Before I say a few words about this bill, I do think it's important to point out that this body has now passed numerous pieces of legislation to try to address the energy crisis and the rise in gas prices around this country, including legislation to reduce our dependence on foreign oil by diversifying our energy portfolio. One of the things we passed out of this body to do that was to say we shouldn't be giving taxpayer subsidies, giveaways, to the oil and gas industry at a time when they're already making record profits and Americans are facing record prices at the pump. We should instead be using those resources to invest in renewable energy and energy efficiency. That's the direction this country needs to go.

The President was in Saudi Arabia recently having tea with the leaders of the Saudi Royal Family asking them to reduce prices. They said no. We need a long-term strategy. We passed that out of this House, and, unfortunately, the President said he's going to veto it because he wants to keep giving those subsidies to the oil and gas industry rather than taking a new and different approach to our energy crisis. That's what this House did. Unfortunately, the President continues to block those efforts.
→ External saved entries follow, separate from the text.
/-- What makes a MODULE reset, other than PWR_RESET (Table RST-1, PWR_RESET_CAUSE.LAST). -/
inductive ModuleTrigger where
  | mrst | watchdog | recoveryEnd | ownerReturn
  deriving DecidableEq, Repr

/-- A received Sync message, as the servo takes it (R244): the measured offset from the master in nanoseconds, and whether
the grandmaster differs from the last one. -/
structure Sync where
  offset : Int
  newMaster : Bool
  deriving DecidableEq, Repr

/-- What the limiter measures at a decision (R383 to R393): module power in tenths of a watt, J3 in millivolts, and the
power of each compute die. -/
structure PowerReading where
  module : Nat
  j3Mv : Nat
  sensors : Nat
  dies : List Nat
  /-- Dies whose regulator reports 90 % of its current limit (R393). -/
  currentLimit : List Bool
  deriving DecidableEq, Repr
Now, we do need, as a country, to protect our beautiful and vital natural resources like the Chesapeake Bay. The Chesapeake Bay, as my colleague Mr. Sarbanes has pointed out, is the Nation's largest estuary. It is a national treasure; it's a natural treasure. And that's what this bill is about because the Chesapeake Bay is currently under assault from a whole host of sources of pollution. Point sources of pollution like the kind of pollution that comes out of a sewage pipe when it's not being adequately treated before it gets into the tributaries, like the Potomac River, the Anacostia River, the Susquehanna River; and nonpoint sources of pollution, the kind of pollution that washes off our driveways from oil dripping from cars or the pollution that comes off of fields that are under agricultural production.

Now, not long ago we passed in this legislature, in this Congress, the farm bill, and that farm bill provided vital additional help to our farmers, who are good stewards of our land. It provided them with vital new tools to help prevent that kind of nonpoint source pollution. And that will give them a vital boost in the years ahead in our effort to clean up the Chesapeake Bay and meet the goals that have been set.
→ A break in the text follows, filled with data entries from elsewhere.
-- ==== Sys2Proof/Machine/RegDefs.lean ====
section
/-!
DEFINITION. The fields of every BAR0 register: place, access code and reset columns, as the register tables of the
chapters give them (R10, R11, R501). Negative reset values stand in two's complement.
-/
namespace Sys2Proof.Machine

/-! ### Fields -/
namespace Fld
But the other key element to sustain that support is to engage the public. And we mean not just the Department of Agriculture but the other departments and agencies of the United States Government like the Department of Interior and the National Park Service, who has played such an important role in raising the understanding of the public that we all need to be part of this effort to clean up the Chesapeake Bay.
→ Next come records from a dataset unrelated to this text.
/-- The entry of a descriptor's completion (Table HST-5). -/
def descEntry (c : Consumed) (f : Facts) (s : State) : Entry :=
  { tag := BitVec.ofNat 32 (fld c.desc 32 32), status := BitVec.ofNat 8 (finalStatus c.desc (outTimeOf f s) f.status),
    event := false, variant := f.variant, sq := BitVec.ofNat 12 c.sq, outTime := outTimeOf f s,
    planesUsed := BitVec.ofNat 8 f.planesUsed, degradedLayers := BitVec.ofNat 8 (min 255 f.degradedLayers),
    replayCount := BitVec.ofNat 16 (min 65535 f.replayCount), skipCount := BitVec.ofNat 32 (min 4294967295 f.skipCount),
    aux := BitVec.ofNat 32 f.aux, detail := BitVec.ofNat 16 f.detail, stream := BitVec.ofNat 8 (fld c.desc 16 8) }

/-- The descriptor leaves the list of those that have not completed. -/
def dropConsumed (id : Nat) (s : State) : State :=
  setConsumed (s.host.consumed.filter fun c => c.id != id) s

/-- The data block of a descriptor whose OUT_ADDR used push data: its output, empty where none was made (R65). -/
def returnedData (d : Desc) (f : Facts) : Option (List Byte) := if fld d 222 2 = 2 ∧ fld d 224 32 ≠ 0 then some (f.out.getD []) else f.out

/-- A completion that a LINK reset discards: a descriptor consumed before it, unless it completes as HOST_FAULT, whose completion its ring
decides once the rings are set up again (R66, log 9). -/
def discarded (c : Consumed) (f : Facts) : Bool := c.orphan && f.status != Status.hostFault

/-- A consumed descriptor completes (R53): SUPPRESS with DONE posts nothing; otherwise the entry is posted, held, or
discarded and counted (R58). -/
def complete (c : Consumed) (f : Facts) (s : State) : State :=
  let e := descEntry c f s
  let msg := c.msg.map fun m => (m, if fld c.desc 126 2 = 2 then fld c.desc 128 32 else 0)
  let s := dropConsumed c.id s
  if flag c.desc 10 && e.status == 0 then freePush msg s
  else if discarded c f then freePush msg (loseCpl (boundCq c.sq s) s)
  else
    let (s', lost) := tryPost ⟨boundCq c.sq s, e, flag c.desc 8, returnedData c.desc f, msg⟩ s
    if lost then freePush msg (loseCpl (boundCq c.sq s) s') else s'

/-- A consumed descriptor by its number. -/
def consumedById (id : Nat) (s : State) : Option Consumed := s.host.consumed.find? fun c => c.id == id

/-- Opcodes whose completion may be lost for want of room (R58): the others wait to begin. -/
def isQueueOp (op : Nat) : Bool := [0x01, 0x02, 0x12, 0x13, 0x14].contains op

/-- A descriptor of a CONTROL stream whose completion never waits for room (R58). -/
def neverHeld (c : Consumed) (s : State) : Bool :=
  isQueueOp (fld c.desc 0 8) && ((mapGet s.streams (fld c.desc 16 8)).map fun x => x.cls == 0).getD false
In our State of Maryland, when you go down your roads and you see the systems where the water dumps into the pipes to take it out to rivers, it says this drains into the Chesapeake Bay. We have done a good job of trying to raise that public support. But this system, this whole effort, the Gateways effort that we are talking about in this bill, has also been a vital component of that to let people know what the Chesapeake Bay means to our region and to our country.

And it would be very shortsighted to end this program. What we need to do instead is to say, as has been said by others, that this program has worked in raising that public awareness, enlisting the support of students and adults, young children and senior citizens in this big effort to protect this vital estuary. And this Gateways program has been a very important component in that effort. We need to keep it going, and we need to make it permanent.

I salute my colleague from Maryland, JOHN SARBANES, for his tremendous effort in this region and for reaching out and making this a bipartisan effort along with Mr. Wittman, and I urge adoption of this legislation.